▶ _Data for this exercise_:

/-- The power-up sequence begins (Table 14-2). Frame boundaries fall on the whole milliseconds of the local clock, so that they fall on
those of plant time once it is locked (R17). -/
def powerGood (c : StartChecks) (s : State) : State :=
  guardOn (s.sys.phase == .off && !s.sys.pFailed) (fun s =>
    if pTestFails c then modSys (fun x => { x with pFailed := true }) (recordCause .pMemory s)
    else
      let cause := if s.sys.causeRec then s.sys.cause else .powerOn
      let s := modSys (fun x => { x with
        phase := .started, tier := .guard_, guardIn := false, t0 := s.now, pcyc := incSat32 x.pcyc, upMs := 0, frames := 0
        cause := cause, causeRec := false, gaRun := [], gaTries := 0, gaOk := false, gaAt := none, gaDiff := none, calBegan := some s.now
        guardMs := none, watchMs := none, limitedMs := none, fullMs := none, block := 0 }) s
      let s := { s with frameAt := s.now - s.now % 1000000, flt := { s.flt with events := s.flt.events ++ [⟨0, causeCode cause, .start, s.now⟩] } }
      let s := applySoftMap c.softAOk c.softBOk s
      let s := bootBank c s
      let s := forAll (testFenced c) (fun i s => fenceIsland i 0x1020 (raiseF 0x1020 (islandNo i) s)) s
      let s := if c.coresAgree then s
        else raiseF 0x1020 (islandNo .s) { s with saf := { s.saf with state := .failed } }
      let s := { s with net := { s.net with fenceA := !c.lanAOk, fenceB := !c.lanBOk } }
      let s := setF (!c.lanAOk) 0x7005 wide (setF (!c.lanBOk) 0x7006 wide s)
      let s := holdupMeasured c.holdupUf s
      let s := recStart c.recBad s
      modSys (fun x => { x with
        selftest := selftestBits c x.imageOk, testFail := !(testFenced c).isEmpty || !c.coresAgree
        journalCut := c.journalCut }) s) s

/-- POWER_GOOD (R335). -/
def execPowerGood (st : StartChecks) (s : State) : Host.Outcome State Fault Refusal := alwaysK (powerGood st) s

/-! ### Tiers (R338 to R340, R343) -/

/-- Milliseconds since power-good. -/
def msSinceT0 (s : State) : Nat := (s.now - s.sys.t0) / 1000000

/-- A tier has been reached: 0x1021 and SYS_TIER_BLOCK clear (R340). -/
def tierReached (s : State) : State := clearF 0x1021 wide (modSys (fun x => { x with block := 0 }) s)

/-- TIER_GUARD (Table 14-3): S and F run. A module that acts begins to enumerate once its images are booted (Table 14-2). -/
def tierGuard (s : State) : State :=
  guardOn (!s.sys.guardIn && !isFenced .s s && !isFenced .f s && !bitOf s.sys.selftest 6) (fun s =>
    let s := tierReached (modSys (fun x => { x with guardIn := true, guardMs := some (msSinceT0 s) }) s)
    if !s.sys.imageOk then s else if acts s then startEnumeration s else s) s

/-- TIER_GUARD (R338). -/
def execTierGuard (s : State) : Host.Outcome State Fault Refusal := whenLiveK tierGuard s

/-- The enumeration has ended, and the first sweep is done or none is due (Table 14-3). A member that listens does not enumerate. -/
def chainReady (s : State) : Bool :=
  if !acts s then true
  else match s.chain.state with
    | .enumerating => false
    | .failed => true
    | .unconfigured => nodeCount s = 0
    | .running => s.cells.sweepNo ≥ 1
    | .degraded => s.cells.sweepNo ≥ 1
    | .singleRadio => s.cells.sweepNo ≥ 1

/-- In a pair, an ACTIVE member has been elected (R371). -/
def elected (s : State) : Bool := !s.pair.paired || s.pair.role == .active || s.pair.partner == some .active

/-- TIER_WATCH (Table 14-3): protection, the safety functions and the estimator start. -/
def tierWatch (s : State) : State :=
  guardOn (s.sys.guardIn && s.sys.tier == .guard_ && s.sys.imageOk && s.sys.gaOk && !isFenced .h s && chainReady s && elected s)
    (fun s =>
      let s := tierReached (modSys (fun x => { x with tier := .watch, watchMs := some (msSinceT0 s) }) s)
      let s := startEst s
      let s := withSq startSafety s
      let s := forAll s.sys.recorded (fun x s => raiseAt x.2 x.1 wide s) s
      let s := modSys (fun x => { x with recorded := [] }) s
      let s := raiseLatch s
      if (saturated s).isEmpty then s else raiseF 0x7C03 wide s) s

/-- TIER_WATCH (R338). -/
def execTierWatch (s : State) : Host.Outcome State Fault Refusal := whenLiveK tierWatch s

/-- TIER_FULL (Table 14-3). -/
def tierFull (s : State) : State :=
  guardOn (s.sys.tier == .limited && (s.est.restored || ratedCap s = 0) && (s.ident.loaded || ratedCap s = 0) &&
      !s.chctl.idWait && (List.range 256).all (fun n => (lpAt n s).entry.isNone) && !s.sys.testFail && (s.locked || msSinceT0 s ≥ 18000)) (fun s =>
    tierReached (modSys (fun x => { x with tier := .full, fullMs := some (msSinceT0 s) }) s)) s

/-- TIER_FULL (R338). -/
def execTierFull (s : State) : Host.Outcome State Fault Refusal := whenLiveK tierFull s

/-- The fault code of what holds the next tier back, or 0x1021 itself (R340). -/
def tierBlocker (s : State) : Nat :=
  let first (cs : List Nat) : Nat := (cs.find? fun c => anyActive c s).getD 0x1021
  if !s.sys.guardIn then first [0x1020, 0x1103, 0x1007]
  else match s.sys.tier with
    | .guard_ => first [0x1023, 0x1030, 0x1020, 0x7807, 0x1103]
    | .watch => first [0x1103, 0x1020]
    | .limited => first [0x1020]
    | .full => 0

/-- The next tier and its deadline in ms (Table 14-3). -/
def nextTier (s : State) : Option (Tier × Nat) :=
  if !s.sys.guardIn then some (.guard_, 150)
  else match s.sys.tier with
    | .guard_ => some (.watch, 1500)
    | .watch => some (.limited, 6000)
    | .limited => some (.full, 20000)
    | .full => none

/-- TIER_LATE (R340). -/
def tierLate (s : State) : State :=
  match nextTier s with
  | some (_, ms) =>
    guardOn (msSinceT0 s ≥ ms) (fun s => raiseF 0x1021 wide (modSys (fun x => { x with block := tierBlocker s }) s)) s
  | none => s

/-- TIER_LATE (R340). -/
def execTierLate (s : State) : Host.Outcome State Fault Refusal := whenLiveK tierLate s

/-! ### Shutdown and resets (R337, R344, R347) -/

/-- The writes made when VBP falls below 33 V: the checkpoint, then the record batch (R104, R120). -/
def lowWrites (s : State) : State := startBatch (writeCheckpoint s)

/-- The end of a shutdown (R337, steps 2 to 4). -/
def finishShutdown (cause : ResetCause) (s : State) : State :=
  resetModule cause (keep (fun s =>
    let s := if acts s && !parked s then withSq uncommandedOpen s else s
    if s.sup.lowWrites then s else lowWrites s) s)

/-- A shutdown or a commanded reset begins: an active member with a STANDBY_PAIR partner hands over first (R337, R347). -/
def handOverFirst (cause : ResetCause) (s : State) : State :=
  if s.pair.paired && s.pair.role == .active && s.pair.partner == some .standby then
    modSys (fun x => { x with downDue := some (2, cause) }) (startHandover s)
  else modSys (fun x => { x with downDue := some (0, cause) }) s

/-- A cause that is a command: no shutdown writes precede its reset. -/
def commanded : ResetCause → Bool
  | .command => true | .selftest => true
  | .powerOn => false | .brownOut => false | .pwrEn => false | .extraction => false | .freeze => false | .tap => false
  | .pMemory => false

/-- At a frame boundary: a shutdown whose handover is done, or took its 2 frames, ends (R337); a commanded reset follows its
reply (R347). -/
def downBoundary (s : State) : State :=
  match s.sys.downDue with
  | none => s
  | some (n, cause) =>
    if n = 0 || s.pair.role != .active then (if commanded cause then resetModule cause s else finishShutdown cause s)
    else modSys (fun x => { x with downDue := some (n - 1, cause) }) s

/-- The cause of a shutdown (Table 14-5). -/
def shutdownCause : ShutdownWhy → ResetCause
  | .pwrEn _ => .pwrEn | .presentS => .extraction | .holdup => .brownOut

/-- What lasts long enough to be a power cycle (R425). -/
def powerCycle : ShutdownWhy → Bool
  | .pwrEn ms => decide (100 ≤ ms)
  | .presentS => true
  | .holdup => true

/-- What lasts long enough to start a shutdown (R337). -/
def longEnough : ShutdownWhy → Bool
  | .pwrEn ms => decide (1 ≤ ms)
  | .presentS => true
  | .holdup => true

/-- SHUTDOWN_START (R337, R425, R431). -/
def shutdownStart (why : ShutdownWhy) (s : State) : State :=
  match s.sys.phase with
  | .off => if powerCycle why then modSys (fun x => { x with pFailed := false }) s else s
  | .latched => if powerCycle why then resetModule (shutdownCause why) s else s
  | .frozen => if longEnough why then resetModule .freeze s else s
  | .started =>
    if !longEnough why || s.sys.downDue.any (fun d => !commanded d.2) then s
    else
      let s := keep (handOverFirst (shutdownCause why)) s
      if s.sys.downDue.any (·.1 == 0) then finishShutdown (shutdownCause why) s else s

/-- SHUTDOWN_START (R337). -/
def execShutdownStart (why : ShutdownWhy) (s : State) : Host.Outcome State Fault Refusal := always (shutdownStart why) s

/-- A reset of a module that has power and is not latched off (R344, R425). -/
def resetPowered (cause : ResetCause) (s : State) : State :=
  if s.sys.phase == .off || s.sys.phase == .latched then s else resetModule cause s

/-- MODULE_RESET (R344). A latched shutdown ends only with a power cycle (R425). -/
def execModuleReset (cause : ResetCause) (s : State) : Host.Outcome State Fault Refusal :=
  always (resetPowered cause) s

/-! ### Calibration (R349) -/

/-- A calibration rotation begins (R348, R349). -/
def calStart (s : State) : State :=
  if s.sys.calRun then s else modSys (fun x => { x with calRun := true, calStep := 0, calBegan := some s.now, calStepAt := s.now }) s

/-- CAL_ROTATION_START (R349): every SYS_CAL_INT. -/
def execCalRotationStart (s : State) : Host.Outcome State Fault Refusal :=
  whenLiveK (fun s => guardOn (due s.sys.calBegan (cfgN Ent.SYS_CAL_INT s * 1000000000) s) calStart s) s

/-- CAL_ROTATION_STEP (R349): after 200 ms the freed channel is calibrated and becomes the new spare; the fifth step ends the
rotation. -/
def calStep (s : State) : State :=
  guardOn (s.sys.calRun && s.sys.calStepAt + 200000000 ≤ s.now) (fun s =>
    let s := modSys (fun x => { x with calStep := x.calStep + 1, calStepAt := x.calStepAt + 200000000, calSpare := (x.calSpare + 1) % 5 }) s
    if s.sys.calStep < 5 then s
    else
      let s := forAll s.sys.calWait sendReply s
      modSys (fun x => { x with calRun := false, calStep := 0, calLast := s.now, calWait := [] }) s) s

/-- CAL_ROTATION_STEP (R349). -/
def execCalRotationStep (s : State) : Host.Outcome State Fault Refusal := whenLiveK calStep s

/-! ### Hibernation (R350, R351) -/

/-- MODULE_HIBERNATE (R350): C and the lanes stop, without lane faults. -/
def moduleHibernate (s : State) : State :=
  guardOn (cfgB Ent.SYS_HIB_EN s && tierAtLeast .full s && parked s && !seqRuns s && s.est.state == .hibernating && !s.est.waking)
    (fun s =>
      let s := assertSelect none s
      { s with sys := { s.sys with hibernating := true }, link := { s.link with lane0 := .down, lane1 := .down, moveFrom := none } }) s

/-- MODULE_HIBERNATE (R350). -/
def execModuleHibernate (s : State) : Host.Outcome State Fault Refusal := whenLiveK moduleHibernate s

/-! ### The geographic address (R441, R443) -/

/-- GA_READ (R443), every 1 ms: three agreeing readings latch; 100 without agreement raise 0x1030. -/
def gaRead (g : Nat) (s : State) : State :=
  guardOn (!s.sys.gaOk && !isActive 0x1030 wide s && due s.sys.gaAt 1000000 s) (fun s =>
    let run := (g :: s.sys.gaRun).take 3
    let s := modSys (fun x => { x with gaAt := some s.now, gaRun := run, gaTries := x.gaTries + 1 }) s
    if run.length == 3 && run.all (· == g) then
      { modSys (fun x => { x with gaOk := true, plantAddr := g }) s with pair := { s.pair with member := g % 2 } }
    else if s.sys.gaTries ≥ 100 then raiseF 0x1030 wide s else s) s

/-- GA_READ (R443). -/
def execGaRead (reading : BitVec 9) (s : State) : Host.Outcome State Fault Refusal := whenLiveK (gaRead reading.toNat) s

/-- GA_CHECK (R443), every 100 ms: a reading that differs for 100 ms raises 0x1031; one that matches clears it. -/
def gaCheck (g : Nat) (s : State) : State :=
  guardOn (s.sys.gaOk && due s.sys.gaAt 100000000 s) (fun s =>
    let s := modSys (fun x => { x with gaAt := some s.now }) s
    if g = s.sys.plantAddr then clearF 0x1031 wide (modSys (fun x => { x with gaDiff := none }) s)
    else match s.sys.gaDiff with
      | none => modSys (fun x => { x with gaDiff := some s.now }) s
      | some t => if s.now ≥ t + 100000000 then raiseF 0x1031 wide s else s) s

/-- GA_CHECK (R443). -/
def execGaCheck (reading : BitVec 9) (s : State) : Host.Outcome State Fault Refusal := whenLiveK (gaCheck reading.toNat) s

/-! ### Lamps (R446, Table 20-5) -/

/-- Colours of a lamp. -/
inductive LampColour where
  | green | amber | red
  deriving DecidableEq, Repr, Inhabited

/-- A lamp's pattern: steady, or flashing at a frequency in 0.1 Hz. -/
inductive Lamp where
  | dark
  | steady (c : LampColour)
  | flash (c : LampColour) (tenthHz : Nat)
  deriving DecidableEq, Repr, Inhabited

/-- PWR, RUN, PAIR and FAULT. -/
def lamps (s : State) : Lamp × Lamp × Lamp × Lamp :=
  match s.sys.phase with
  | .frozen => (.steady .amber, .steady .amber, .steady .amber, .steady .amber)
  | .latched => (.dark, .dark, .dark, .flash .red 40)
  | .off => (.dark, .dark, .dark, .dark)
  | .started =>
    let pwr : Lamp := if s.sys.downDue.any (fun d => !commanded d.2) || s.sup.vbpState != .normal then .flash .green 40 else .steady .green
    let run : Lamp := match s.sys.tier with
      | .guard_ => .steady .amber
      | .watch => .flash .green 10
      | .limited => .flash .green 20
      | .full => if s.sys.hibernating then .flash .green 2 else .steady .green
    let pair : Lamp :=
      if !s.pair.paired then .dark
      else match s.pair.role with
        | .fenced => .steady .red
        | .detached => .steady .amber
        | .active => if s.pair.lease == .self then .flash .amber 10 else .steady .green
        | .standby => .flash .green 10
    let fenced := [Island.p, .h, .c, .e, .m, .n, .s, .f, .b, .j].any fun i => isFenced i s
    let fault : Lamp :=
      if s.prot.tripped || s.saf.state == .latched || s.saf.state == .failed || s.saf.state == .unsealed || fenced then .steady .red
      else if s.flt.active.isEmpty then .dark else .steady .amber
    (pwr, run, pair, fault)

▶ _What to do_: Across the entries above, work out how many lines include the string "isEmpty", and report only that figure.

▶ _Result of this task_: 3